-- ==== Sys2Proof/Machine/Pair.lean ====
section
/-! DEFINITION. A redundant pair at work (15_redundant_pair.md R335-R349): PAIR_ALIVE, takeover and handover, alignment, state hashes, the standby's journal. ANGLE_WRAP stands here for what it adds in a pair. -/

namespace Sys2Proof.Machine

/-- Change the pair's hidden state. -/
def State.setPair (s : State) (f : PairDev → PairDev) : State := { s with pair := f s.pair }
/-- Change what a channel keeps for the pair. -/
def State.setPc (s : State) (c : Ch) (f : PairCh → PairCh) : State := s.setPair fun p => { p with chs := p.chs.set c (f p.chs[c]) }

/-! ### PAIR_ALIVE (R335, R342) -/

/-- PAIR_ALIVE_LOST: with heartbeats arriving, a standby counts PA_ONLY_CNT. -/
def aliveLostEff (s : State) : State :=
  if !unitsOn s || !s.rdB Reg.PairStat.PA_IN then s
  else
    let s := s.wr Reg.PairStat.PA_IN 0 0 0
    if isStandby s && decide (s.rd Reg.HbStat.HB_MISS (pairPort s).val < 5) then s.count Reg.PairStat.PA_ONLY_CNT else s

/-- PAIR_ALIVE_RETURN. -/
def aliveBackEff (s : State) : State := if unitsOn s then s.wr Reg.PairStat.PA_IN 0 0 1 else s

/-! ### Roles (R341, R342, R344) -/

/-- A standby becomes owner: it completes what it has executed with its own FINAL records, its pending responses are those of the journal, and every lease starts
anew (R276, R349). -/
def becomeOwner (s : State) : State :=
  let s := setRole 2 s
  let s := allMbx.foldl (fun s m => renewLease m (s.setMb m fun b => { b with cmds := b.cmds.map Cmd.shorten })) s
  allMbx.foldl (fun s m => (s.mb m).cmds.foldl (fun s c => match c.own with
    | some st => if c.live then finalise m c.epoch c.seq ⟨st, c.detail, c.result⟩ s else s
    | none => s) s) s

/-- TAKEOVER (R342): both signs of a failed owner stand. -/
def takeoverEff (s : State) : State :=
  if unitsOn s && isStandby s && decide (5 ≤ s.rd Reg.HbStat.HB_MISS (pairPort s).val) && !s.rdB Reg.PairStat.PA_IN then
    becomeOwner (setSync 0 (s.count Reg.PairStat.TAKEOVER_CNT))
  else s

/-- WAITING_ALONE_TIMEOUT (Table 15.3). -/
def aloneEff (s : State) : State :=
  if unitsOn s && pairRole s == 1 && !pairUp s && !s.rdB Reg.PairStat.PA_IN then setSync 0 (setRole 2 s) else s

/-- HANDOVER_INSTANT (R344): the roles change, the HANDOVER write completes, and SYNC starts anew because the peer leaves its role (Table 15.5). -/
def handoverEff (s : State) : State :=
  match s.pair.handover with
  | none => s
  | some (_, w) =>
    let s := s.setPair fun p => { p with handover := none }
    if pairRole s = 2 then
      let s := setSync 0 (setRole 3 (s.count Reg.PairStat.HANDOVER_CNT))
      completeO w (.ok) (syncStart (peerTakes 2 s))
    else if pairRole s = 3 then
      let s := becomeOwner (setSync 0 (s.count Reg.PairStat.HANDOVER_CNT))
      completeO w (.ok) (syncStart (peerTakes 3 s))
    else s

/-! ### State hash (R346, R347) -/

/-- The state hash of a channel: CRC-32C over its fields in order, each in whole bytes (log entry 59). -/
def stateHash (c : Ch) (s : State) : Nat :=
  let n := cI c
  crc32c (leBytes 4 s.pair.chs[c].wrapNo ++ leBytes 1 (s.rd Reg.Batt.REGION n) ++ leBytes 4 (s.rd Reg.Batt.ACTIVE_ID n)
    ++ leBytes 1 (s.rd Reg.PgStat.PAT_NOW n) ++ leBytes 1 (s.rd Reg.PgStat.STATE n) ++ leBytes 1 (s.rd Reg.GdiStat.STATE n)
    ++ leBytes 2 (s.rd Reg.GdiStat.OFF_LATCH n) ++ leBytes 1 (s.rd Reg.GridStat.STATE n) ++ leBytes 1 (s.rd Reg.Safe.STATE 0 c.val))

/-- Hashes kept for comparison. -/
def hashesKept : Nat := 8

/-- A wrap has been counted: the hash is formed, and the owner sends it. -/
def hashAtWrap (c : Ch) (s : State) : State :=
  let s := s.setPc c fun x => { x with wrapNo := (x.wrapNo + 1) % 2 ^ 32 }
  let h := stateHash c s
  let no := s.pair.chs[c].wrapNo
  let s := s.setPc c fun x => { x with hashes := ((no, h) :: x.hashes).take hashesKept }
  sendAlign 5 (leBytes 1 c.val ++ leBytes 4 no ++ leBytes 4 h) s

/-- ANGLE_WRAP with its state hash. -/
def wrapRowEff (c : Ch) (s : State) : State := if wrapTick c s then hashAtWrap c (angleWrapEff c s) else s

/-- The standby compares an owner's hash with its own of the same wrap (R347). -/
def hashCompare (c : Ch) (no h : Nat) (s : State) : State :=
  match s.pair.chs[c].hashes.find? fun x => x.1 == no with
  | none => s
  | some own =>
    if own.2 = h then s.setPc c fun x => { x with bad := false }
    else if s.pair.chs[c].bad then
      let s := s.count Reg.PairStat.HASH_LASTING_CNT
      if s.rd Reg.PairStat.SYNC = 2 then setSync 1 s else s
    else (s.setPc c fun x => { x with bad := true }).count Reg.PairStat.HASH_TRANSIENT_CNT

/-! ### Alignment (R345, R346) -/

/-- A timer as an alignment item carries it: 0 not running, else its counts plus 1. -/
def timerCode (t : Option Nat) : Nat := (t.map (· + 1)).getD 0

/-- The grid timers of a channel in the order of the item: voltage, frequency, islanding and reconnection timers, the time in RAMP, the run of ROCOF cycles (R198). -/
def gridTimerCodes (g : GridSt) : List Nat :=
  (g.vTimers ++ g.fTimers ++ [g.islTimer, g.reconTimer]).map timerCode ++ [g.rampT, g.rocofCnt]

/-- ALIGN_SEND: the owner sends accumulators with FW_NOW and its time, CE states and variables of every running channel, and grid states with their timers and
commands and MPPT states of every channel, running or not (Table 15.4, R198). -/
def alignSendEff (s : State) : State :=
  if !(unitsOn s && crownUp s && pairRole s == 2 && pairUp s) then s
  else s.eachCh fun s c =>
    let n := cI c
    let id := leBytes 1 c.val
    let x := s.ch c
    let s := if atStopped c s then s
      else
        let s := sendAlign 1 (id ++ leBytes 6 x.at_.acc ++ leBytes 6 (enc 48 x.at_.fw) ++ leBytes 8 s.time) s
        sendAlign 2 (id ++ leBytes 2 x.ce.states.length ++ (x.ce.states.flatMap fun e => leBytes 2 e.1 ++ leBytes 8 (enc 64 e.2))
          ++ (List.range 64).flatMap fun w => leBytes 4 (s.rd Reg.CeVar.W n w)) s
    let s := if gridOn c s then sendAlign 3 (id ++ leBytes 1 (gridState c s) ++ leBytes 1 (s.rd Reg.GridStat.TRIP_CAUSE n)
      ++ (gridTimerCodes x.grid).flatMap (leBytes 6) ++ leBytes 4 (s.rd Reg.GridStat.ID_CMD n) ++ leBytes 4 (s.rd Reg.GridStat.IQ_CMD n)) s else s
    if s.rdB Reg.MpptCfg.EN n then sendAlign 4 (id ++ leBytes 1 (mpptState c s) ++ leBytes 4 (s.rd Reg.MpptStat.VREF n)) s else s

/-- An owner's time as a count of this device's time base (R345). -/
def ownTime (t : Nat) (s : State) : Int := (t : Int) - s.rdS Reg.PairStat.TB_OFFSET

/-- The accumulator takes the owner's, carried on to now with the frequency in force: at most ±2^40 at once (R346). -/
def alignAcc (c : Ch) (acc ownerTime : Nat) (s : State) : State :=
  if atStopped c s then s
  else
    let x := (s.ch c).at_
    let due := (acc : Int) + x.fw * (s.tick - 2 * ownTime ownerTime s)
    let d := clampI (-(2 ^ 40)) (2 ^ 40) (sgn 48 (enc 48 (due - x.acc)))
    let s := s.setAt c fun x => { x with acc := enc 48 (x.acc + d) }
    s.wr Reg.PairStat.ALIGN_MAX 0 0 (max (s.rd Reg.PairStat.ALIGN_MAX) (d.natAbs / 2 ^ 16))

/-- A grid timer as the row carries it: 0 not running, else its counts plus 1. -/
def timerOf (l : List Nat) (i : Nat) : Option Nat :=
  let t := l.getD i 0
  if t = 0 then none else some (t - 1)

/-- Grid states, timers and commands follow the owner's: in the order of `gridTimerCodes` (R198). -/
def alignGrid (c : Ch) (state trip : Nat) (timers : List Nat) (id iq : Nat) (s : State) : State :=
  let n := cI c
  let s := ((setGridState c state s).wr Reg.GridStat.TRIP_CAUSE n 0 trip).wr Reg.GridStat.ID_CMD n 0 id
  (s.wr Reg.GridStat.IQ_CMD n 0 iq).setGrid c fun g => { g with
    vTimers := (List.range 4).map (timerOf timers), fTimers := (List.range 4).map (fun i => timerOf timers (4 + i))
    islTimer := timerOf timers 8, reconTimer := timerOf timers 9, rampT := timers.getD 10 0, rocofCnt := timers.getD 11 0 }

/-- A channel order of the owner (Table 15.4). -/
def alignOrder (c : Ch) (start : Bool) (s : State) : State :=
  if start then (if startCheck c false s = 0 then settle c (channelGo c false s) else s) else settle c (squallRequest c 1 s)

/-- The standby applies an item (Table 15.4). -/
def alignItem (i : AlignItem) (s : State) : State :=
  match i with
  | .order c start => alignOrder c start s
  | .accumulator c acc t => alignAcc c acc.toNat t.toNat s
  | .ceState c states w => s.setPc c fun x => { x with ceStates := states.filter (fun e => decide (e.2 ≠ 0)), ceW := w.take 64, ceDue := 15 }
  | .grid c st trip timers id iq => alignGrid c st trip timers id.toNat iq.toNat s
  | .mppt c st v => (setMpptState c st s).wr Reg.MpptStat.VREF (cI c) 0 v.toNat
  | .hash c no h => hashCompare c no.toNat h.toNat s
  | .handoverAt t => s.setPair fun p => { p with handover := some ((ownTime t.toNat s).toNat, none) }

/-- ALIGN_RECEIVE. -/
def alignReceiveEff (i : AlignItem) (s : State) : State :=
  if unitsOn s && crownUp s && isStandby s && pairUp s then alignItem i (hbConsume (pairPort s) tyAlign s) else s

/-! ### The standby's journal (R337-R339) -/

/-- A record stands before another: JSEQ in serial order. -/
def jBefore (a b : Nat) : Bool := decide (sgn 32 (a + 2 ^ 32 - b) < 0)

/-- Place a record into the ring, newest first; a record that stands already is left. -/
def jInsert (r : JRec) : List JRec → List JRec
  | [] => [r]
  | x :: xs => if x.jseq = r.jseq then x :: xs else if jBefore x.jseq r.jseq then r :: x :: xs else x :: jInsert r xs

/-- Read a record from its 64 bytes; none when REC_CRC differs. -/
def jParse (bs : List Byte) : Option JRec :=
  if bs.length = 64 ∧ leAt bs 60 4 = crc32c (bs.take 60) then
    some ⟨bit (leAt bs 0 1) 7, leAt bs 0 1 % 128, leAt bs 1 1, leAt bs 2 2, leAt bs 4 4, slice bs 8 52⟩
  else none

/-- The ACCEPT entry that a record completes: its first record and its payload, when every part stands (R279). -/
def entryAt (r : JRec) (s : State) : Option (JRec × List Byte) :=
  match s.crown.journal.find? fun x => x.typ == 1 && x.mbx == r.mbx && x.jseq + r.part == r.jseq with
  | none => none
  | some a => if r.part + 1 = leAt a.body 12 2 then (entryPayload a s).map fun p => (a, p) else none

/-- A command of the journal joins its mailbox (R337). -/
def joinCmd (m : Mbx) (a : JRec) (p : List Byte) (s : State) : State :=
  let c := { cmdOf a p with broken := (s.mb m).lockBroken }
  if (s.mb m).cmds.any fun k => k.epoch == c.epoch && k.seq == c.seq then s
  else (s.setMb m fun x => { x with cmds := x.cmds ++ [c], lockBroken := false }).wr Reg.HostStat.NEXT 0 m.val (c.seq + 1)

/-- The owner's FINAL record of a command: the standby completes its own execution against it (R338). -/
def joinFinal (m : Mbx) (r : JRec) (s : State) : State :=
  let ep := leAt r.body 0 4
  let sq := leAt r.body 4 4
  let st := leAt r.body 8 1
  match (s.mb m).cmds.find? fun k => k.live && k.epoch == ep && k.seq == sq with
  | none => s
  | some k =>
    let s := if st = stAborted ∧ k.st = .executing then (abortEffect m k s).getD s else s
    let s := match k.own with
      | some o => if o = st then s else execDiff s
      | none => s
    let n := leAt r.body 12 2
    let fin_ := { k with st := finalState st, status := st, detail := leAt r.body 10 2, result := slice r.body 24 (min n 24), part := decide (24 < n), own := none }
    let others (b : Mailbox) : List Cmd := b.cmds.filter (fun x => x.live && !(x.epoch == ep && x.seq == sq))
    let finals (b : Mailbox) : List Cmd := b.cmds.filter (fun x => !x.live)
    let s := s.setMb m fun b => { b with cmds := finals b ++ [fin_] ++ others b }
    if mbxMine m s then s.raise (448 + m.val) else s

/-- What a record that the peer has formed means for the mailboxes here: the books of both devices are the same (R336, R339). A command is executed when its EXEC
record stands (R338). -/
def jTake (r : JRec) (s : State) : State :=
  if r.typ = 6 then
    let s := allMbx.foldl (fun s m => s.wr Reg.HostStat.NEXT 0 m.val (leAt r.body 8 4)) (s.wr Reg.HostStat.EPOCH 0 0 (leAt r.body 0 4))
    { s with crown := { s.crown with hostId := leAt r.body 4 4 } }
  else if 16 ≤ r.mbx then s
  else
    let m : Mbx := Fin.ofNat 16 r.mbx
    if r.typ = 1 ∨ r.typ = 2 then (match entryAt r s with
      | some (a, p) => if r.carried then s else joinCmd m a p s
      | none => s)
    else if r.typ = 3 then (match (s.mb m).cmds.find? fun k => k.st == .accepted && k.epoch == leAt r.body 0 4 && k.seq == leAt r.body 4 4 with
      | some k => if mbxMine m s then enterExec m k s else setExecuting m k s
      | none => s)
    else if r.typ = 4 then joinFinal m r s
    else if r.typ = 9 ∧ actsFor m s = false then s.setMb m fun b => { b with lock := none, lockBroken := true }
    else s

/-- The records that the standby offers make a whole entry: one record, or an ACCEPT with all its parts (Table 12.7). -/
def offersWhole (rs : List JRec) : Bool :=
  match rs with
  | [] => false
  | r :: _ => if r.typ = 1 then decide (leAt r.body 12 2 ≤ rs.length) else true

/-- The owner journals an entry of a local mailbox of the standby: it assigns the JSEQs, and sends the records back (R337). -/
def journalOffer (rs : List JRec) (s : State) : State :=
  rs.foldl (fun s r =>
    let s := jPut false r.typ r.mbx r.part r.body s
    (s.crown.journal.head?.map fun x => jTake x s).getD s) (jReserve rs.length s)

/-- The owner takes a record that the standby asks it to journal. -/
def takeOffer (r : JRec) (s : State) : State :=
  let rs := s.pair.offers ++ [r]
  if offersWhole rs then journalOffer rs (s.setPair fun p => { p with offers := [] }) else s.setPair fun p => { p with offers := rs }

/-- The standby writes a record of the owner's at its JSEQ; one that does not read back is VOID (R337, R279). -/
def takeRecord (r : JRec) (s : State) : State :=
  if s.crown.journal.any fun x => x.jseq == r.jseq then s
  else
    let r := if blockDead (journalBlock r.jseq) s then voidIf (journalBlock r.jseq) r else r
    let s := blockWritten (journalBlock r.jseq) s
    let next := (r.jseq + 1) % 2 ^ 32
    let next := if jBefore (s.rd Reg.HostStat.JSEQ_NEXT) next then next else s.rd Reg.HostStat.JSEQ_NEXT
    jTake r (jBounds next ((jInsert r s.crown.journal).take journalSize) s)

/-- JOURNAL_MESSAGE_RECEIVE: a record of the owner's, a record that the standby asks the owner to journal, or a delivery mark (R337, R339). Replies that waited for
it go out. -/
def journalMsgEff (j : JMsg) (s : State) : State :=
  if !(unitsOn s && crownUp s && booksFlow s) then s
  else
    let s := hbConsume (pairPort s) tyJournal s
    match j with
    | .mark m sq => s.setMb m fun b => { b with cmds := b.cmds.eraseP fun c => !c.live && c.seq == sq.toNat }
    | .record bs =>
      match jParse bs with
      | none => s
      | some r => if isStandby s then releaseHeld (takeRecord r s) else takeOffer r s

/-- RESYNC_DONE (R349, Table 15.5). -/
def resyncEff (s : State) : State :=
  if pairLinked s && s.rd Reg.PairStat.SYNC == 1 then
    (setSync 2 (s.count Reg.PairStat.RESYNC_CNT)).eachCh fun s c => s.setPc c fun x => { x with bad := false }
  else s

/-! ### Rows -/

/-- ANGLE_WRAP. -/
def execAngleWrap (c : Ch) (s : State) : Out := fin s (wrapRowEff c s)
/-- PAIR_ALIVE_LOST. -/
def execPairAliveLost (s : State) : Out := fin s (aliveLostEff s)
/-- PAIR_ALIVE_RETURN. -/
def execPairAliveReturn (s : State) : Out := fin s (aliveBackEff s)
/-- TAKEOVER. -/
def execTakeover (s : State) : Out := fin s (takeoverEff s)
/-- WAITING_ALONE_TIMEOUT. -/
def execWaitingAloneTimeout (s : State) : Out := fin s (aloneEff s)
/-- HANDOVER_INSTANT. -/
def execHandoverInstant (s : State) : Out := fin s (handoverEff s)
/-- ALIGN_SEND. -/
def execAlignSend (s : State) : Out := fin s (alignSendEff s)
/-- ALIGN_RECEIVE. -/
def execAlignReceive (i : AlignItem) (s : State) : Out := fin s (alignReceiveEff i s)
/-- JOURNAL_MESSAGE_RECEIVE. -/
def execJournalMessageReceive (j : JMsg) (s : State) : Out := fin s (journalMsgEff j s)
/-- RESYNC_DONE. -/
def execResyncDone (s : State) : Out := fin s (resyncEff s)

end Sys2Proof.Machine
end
* * *
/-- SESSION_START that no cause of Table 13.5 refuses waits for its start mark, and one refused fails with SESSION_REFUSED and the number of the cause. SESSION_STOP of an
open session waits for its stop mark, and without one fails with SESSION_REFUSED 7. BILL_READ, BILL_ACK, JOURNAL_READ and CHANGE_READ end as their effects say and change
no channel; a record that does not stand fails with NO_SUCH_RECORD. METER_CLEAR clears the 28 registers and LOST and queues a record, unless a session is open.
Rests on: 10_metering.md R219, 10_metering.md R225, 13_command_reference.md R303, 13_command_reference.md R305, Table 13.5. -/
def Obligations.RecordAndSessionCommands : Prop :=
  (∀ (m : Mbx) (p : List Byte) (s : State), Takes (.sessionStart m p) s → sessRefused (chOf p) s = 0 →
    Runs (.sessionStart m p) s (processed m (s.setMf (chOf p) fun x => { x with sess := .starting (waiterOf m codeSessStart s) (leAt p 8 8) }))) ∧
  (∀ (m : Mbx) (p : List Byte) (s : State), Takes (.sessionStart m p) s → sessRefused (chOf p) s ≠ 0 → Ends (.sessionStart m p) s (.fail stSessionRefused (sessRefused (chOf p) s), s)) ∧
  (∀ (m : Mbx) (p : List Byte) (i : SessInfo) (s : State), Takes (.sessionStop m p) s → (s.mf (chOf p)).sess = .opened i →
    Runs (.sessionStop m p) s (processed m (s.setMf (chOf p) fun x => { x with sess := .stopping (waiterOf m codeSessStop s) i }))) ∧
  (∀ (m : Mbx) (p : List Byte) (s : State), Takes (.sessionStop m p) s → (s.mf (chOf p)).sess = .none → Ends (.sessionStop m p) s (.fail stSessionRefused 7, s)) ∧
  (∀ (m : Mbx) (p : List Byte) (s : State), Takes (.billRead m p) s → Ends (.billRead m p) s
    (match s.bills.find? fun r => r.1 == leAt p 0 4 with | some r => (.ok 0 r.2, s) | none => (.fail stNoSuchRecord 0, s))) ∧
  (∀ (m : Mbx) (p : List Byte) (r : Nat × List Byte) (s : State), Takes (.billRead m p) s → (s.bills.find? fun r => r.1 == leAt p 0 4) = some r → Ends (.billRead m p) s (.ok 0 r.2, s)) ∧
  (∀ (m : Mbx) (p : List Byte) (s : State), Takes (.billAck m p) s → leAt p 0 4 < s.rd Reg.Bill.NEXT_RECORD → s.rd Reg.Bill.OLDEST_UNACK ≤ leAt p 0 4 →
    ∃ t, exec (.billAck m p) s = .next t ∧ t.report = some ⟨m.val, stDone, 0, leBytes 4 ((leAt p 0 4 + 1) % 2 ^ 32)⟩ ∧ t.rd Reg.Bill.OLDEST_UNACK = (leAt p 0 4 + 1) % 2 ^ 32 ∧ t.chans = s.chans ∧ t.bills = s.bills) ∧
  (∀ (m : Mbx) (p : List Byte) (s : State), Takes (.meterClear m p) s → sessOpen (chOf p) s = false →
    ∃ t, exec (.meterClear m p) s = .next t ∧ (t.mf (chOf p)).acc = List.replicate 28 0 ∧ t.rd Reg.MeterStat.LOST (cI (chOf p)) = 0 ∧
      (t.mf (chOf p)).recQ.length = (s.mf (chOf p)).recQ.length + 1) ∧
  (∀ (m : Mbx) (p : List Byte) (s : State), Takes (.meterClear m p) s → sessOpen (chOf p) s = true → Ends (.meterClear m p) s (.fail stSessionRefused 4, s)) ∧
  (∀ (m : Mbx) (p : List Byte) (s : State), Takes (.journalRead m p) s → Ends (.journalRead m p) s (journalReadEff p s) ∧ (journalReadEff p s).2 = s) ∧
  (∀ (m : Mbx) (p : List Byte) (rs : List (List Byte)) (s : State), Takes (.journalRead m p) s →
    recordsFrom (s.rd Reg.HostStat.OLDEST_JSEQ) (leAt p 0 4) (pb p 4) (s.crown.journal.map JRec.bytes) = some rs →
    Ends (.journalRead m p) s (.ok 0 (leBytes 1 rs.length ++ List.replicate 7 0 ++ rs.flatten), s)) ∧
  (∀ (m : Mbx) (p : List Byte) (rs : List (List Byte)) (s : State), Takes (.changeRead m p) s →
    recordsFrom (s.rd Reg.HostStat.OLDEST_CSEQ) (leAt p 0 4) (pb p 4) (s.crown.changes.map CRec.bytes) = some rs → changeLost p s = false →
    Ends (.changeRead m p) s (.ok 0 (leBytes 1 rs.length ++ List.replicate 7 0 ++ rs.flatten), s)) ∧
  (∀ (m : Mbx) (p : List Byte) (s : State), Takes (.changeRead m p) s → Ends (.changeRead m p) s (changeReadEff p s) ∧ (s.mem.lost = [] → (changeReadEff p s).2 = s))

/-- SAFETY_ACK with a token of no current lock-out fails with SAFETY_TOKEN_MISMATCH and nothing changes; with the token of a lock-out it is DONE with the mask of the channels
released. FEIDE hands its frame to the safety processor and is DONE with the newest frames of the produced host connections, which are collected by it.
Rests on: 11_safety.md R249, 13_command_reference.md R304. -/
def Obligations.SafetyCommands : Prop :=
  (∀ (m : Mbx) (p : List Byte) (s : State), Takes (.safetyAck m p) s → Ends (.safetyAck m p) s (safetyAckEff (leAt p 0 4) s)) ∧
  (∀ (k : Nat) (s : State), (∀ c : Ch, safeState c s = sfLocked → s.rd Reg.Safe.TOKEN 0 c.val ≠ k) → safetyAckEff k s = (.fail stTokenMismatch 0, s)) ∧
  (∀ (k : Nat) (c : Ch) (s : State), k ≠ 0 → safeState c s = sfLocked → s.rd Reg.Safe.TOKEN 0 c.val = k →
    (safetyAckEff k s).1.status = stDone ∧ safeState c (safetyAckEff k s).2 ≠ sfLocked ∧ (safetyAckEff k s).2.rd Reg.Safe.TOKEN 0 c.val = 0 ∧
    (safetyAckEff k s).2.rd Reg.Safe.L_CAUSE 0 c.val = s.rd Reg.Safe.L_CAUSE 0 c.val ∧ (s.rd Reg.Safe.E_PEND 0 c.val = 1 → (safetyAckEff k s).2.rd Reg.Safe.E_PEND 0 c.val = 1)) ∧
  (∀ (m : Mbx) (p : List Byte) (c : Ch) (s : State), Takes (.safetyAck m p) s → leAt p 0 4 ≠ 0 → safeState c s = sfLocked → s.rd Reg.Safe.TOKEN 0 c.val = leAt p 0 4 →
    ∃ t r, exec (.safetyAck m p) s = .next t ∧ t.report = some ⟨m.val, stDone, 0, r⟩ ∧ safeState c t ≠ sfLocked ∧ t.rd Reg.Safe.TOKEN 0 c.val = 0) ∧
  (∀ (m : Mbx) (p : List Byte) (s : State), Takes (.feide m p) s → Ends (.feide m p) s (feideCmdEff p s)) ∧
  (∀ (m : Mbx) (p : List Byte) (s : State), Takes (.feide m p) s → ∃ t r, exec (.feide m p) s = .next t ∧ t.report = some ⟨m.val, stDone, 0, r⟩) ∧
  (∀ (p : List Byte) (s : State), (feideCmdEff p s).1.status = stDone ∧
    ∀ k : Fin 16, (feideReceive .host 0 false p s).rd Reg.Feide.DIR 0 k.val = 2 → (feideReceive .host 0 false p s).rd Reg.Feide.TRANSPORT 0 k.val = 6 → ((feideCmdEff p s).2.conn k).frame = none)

WHAT THIS TASK INVOLVES: Both the line containing "stDone, 0, r⟩) ∧" and the line containing "(∀ (p : List" belong in the answer. Print them and every line above that falls between them exactly, and no others.

SOLUTION BELOW:
  (∀ (m : Mbx) (p : List Byte) (s : State), Takes (.feide m p) s → ∃ t r, exec (.feide m p) s = .next t ∧ t.report = some ⟨m.val, stDone, 0, r⟩) ∧
  (∀ (p : List Byte) (s : State), (feideCmdEff p s).1.status = stDone ∧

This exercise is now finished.